»»

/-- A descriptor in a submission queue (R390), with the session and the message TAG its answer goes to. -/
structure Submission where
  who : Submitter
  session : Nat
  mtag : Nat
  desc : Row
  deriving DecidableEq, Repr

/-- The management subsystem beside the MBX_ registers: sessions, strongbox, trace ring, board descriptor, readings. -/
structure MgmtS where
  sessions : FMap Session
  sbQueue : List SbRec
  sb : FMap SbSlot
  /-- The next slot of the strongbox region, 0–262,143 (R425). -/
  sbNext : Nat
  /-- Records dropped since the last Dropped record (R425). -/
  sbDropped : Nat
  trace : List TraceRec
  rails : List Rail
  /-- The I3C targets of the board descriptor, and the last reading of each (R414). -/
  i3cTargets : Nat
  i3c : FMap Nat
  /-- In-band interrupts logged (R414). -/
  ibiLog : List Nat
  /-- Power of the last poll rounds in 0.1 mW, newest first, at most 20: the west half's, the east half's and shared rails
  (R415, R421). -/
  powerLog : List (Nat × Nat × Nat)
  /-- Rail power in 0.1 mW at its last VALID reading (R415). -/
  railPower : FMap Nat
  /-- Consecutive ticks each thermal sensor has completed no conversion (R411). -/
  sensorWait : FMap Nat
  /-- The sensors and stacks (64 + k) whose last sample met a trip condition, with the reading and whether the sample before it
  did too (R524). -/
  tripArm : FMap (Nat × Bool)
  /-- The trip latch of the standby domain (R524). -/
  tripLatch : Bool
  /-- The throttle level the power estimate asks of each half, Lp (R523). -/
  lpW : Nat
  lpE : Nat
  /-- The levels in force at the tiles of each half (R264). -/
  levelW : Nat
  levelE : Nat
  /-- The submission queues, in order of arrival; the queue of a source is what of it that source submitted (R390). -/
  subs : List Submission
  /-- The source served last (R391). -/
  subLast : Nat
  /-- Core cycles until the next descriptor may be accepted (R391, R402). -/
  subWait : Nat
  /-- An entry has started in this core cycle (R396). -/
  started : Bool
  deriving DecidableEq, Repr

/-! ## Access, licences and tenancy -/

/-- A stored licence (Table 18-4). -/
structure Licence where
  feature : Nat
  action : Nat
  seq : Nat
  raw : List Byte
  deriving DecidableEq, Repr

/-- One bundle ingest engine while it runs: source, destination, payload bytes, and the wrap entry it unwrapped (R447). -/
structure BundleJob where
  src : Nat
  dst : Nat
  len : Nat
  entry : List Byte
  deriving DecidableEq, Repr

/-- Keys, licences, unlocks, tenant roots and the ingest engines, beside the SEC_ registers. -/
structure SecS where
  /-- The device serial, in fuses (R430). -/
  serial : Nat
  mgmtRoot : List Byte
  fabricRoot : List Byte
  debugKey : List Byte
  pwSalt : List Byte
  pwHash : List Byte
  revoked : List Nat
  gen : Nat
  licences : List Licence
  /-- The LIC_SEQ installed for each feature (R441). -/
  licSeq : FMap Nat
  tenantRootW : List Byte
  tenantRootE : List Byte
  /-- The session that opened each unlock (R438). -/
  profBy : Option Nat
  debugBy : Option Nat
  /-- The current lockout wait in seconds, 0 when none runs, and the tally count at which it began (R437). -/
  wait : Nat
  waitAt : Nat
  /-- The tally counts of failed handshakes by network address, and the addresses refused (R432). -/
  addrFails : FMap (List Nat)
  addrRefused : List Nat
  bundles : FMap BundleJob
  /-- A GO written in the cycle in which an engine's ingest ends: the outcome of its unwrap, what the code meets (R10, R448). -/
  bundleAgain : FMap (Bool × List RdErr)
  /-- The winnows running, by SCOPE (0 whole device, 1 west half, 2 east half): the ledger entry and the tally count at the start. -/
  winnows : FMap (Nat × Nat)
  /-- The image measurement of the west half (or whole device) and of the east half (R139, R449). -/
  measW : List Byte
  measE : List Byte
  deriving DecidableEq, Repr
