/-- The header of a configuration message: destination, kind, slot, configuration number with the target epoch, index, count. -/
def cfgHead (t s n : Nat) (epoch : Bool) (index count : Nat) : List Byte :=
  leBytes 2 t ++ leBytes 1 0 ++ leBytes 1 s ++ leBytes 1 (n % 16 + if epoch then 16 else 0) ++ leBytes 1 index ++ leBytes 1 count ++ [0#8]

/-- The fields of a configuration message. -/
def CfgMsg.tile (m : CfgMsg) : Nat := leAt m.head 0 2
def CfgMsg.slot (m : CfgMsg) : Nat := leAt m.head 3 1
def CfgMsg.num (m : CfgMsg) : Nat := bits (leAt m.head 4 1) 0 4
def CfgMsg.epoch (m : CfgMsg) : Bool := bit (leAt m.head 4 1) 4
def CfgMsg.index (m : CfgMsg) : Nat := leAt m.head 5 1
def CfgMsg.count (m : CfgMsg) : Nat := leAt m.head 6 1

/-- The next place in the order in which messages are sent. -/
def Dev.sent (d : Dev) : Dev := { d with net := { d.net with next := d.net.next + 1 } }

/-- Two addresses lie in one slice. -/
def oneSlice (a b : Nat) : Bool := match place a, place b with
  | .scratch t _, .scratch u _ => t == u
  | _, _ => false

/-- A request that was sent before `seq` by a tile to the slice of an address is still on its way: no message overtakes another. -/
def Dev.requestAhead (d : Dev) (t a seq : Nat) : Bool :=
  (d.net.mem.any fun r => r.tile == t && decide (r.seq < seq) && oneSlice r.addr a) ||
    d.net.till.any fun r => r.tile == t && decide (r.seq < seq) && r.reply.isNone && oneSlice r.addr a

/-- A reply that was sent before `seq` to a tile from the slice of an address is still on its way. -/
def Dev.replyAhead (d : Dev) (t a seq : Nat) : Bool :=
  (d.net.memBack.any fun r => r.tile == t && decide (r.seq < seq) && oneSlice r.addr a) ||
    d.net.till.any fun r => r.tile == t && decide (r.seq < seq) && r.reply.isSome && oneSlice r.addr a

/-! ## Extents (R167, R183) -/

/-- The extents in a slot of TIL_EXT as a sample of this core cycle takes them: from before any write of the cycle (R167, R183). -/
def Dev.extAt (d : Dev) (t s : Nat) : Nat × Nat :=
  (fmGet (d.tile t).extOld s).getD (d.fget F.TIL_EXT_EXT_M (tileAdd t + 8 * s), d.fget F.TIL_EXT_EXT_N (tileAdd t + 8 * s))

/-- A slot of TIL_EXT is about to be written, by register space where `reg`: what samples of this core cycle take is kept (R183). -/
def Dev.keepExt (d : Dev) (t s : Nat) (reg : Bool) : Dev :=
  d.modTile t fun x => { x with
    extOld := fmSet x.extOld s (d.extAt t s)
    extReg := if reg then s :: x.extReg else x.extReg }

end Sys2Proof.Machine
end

««

Among the lines of the preceding data, which ones hold the word "written"? List them.

  /-- A GO written in the cycle in which an engine's ingest ends: the outcome of its unwrap, what the code meets (R10, R448). -/
/-- A slot of TIL_EXT is about to be written, by register space where `reg`: what samples of this core cycle take is kept (R183). -/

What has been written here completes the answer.